Energetic Variational Neural Network Discretizations of Gradient Flows
Ziqing Hu, Chun Liu, Yiwei Wang, Zhiliang Xu
TL;DR
The paper tackles structure-preserving computation of gradient flows by embedding neural-network spatial discretization within the energetic variational framework. EVNN discretizes the energy-dissipation law directly and employs a temporal-then-spatial strategy to achieve memory efficiency, enabling mesh-free simulations in high dimensions for both $L^2$-gradient flows and generalized diffusions. Key contributions include a semi-discrete energy law with an optimization-based time step (minimizing movement) for Eulerian problems and a diffeomorphism-based, Lagrangian EVNN for diffeomorphic transport, along with practical NN architectures (shallow/ResNet for Eulerian, planar/ICNN-based for Lagrangian) to preserve positivity, mass conservation, and energy decay. Numerical experiments across Poisson, heat, Allen–Cahn, Fokker–Planck, and porous medium equations demonstrate energy stability, accuracy, and the mesh-free advantage, including high-dimensional tests up to four dimensions. The work offers a scalable, physics-informed NN framework with potential impact on high-dimensional gradient flows, density estimation, and related multiscale PDEs in science and machine learning.
Abstract
We present a structure-preserving Eulerian algorithm for solving $L^2$-gradient flows and a structure-preserving Lagrangian algorithm for solving generalized diffusions. Both algorithms employ neural networks as tools for spatial discretization. Unlike most existing methods that construct numerical discretizations based on the strong or weak form of the underlying PDE, the proposed schemes are constructed based on the energy-dissipation law directly. This guarantees the monotonic decay of the system's free energy, which avoids unphysical states of solutions and is crucial for the long-term stability of numerical computations.

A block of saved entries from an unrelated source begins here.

/-- A Leaven control step (R275), while MDLL-A runs. -/
def controlStep (refs : List (Int × Int)) (s : State) : State :=
  if !s.mdllA then s
  else
    let s := takeCopies (superviseStep (measure refs s))
    let s := commandStep s
    let s := machineStep s (syncStep (rampFf (rampSet s)))
    let s := s.upTo removeStep 12
    decideTrip (s.each gfeRaise s.commonTrips)

/-! ### Single events -/

/-- The back-off and its recheck are over (R287). -/
def backoffEnd (s : State) : State :=
  if s.gfe = gfeBlackstart ∧ (s.leaven.phase = .backoff ∨ s.leaven.phase = .recheck) then decideTrip (judgeRecheck true s) else s

/-- The voltage ramp is over (R287). -/
def rampEnd (s : State) : State := if s.gfe = gfeBlackstart ∧ s.leaven.phase = .ramp then endRamp s else s

/-- A black start has been limited for T_BS_ILIM, or misses step 5 (R287). -/
def bsOverload (s : State) : State :=
  if s.gfe = gfeBlackstart ∧ (s.leaven.phase = .ramp ∨ s.leaven.phase = .settle) then leavenTrip gfeBsOverload s else s

/-- The 100 ms estimation of a join is over (R289). -/
def joinEnd (s : State) : State :=
  if s.gfe = gfeBlackstart ∧ s.leaven.phase = .join then
    if s.busLive then endJoin (takeBus s) else leavenTrip gfeBsContend s
  else s

/-- The voltage has recovered for T_FRT_REC (R292). -/
def frtEnd (s : State) : State := if s.gfe = gfeRide then endRide s else s

/-- T_FRT_MAX has passed in RIDETHROUGH (R293). -/
def frtTime (s : State) : State := if s.gfe = gfeRide then leavenTrip gfeFrtTime s else s

/-- ω has sat at its clamp for 200 ms (R276). -/
def freqTrip (s : State) : State := if s.flag GFE_STATUS.CLAMP then leavenTrip gfeFreq s else s

/-- A phase-to-phase voltage above V_HI for 10 ms (R277). -/
def overvolt (s : State) : State := leavenTrip gfeOvervolt s

/-- The DC link of bridge `j` has been outside its window for 1 ms (R274). -/
def dcTimeout (j : Nat) (high : Bool) (s : State) : State :=
  let s := removeBridge j (if high then 3 else 2) s
  s.when s.tooFew (leavenTrip gfeBridges)

/-- AUTO_SYNC (R295). -/
def autoSync (s : State) : State :=
  if s.gfe = gfeForming ∧ s.flag GFE_BASE.AUTO_SYNC ∧ s.mode = .service ∧ s.gridChannels ∧ !s.leaven.noAutoSync then startSync s
  else s

/-- v_g has been below V_LIVE for 100 ms in SYNCING (R280). -/
def syncGridLost (s : State) : State := if s.gfe = gfeSyncing then endSync gfeGridLost s else s

/-- T_SYNC_MAX has passed in SYNCING (R280). -/
def syncTimeout (s : State) : State := if s.gfe = gfeSyncing then endSync gfeSyncTimeout s else s

/-- The window has held for T_QUAL (R296). -/
def closePermit (s : State) : State :=
  if s.gfe = gfeSyncing ∧ s.mode = .service ∧ s.inWindow then s.wrFlag GFE_STATUS.CLOSE_PERMIT true else s

/-- MDLL-A's loss, or a change to a mode in which Leaven may not run (R281, R282). -/
def gfeModeLeft (s : State) : State :=
  if !s.leavenMode then leavenTrip gfeMode s
  else if s.gfe = gfeSyncing ∧ s.mode ≠ .service then endSync gfeSyncTimeout s
  else s

/-! ### Set-points (R279) -/

/-- A power set-point clipped to its range and, for P, to ±P_LIM_SET. -/
def State.clipP (s : State) (x : Int) : Int :=
  let lim : Int := min 12000 (100 * s.rd GFE_LIMITS.P_LIM_SET)
  clampInt (-lim) lim x

/-- A write of `GFE_SET0`. -/
def writeSet0 (v : Nat) (s : State) : State :=
  let q := toSigned 16 (bits v 16 16)
  let p := toSigned 16 (bits v 0 16)
  let q' := clampInt (-12000) 12000 q
  let p' := s.clipP p
  ((s.wrS GFE_SET0.Q_SET q').wrS GFE_SET0.P_SET p').when (decide (q ≠ q') || decide (p ≠ p'))
    (fun s => s.wrFlag GFE_SET1.SET_CLIP true)

/-- A write of `GFE_SET1`: bit 31 clears SET_CLIP before the set-point is judged. -/
def writeSet1 (v : Nat) (s : State) : State :=
  let x : Int := bits v 0 16
  let x' := clampInt 9000 11000 x
  let s := s.when (bit v 31) (fun s => s.wrFlag GFE_SET1.SET_CLIP false)
  (s.wr GFE_SET1.V_SET x'.toNat).when (decide (x ≠ x')) (fun s => s.wrFlag GFE_SET1.SET_CLIP true)

/-! ### Reports (R302) -/

/-- A value that a report's field cannot hold is open. -/
def State.fitU (s : State) (w k : Nat) (x : Int) : Nat :=
  if 0 ≤ x ∧ x < (2 ^ w : Nat) then x.toNat else Config.freeValue (s.free + k) % 2 ^ w
def State.fitS (s : State) (w k : Nat) (x : Int) : Nat :=
  if x = clipSigned w x then ofSigned w x else Config.freeValue (s.free + k) % 2 ^ w

/-- Leaven's measurements are latched at a cycle boundary. -/
def measLatch (s : State) : State :=
  let l := s.leaven
  let t10 := fun (x : Int) => roundQ (x * 10000) 16777216
  let s1 := (s.inc GFE_MEAS0.GEN).wr GFE_MEAS0.F_OWN (s.fitU 16 0 (roundQ (l.w * 1000 * (s.fBase : Int)) 16777216))
  let s1 := (s1.wr GFE_MEAS1.VB (s.fitU 16 1 (t10 l.sample.vb))).wr GFE_MEAS1.VG (s.fitU 16 2 (t10 l.sample.vg))
  let s1 := (s1.wr GFE_MEAS2.QE (s.fitS 16 3 (t10 l.qe))).wr GFE_MEAS2.PE (s.fitS 16 4 (t10 l.pe))
  let s1 := (s1.wr GFE_MEAS3.DPHI (s.fitS 16 5 (roundQ (s.deltaPhi * 36000) 4294967296))).wr GFE_MEAS3.DF
    (s.fitS 16 6 (roundQ (s.deltaF * 1000 * (s.fBase : Int)) 16777216))
  let s1 := s1.wrTime GFE_PHASE_T0.NS GFE_PHASE_T1.SEC_LO GFE_PHASE_T2.SEC_HI l.zeroNs
  { s1 with free := s1.free + 7 }

end Sys2Proof.Machine
end

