-- ==== Sys2Proof/Machine/Slot.lean ====
section
/-!
DEFINITION. The flash and its loaf slots (03_loaves_slices_and_crust.md): layout and slot header.
-/
namespace Sys2Proof.Machine

/-! ### Layout (R76) -/

/-- First flash offset of loaf slot `i`. -/
def slotBase (i : Nat) : Nat := 0x400000 + 0x600000 * i

/-- Bytes of a slot, of an erase sector and of a program page. -/
def slotSize : Nat := 0x600000
def sectorSize : Nat := 0x10000
def pageSize : Nat := 0x100

/-- The device address of a flash offset (R393). -/
def flashAddr (off : Nat) : Nat := 0x40000000 + off

/-- First flash offset of the ledger region, and the size of the flash. -/
def ledgerBase : Nat := 0x1C00000
def flashSize : Nat := 0x2000000

/-- `n` bytes of the flash at an offset. -/
def State.flashBytes (s : State) (off n : Nat) : List Nat := s.memBytes (flashAddr off) n

/-- The little-endian number of `n` bytes of the flash. -/
def State.flashLE (s : State) (off n : Nat) : Nat := s.memLE (flashAddr off) n

/-! ### The slot header (R77, R78) -/

/-- A header field of slot `i`. -/
def State.hdr (s : State) (i off n : Nat) : Nat := s.flashLE (slotBase i + off) n

/-- Offset, length and check value of a part: 0 safety, 1 control, 2 free. -/
def State.partOff (s : State) (i p : Nat) : Nat := s.hdr i (0x18 + 0xC * p) 4
def State.partLen (s : State) (i p : Nat) : Nat := s.hdr i (0x1C + 0xC * p) 4
def State.partCrc (s : State) (i p : Nat) : Nat := s.hdr i (0x20 + 0xC * p) 4

/-- Offset and length of a part keep R78: aligned, in range, inside the slot, clear of the header. -/
def State.partOk (s : State) (i p lo hi : Nat) : Bool :=
  let off := s.partOff i p
  let len := s.partLen i p
  decide (off % 256 = 0) && decide (len % 4 = 0) && decide (lo ≤ len) && decide (len ≤ hi)
    && (if len = 0 then decide (off ≤ slotSize) else decide (0x80 ≤ off) && decide (off + len ≤ slotSize))

/-- Two parts of non-zero length do not overlap. -/
def State.partsApart (s : State) (i p q : Nat) : Bool :=
  decide (s.partLen i p = 0) || decide (s.partLen i q = 0)
    || decide (s.partOff i p + s.partLen i p ≤ s.partOff i q) || decide (s.partOff i q + s.partLen i q ≤ s.partOff i p)

/-- `SYS_ID` as a number. -/
def sysIdPart : Nat := 0x0D96
def sysIdStep : Nat := 0x0A01

/-- The slot header is valid (R78). -/
def State.headerValid (s : State) (i : Nat) : Bool :=
  decide (s.hdr i 0 4 = 0x46414F4C) && decide (s.hdr i 4 2 = 1) && decide (s.hdr i 6 2 = 0x80)
    && decide (s.hdr i 0x16 2 = sysIdPart) && decide (s.hdr i 0x14 2 ≤ sysIdStep)
    && s.partOk i 0 64 0x100000 && s.partOk i 1 0 0x200000 && s.partOk i 2 0 slotSize
    && s.partsApart i 0 1 && s.partsApart i 0 2 && s.partsApart i 1 2
    && decide (crc32c (s.flashBytes (slotBase i) 0x7C) = s.hdr i 0x7C 4)

/-- The bytes of a part. -/
def State.partBytes (s : State) (i p : Nat) : List Nat := s.flashBytes (slotBase i + s.partOff i p) (s.partLen i p)

/-- A part's check value is right. -/
def State.partGood (s : State) (i p : Nat) : Bool := crc32c (s.partBytes i p) = s.partCrc i p

/-! ### The operations (R87) -/

/-- The operation codes of R87. -/
def opErase : Nat := 1
def opProgram : Nat := 2
def opCheck : Nat := 3
def opEraseSlot : Nat := 4

end Sys2Proof.Machine
end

To address challenges arising from nonlinear neural network discretization, we perform temporal discretizations on these variational systems before spatial discretizations. This approach is computationally memory-efficient when implementing neural network-based algorithms. The proposed neural network-based schemes are mesh-free, allowing us to solve gradient flows in high dimensions. Various numerical experiments are presented to demonstrate the accuracy and energy stability of the proposed numerical schemes.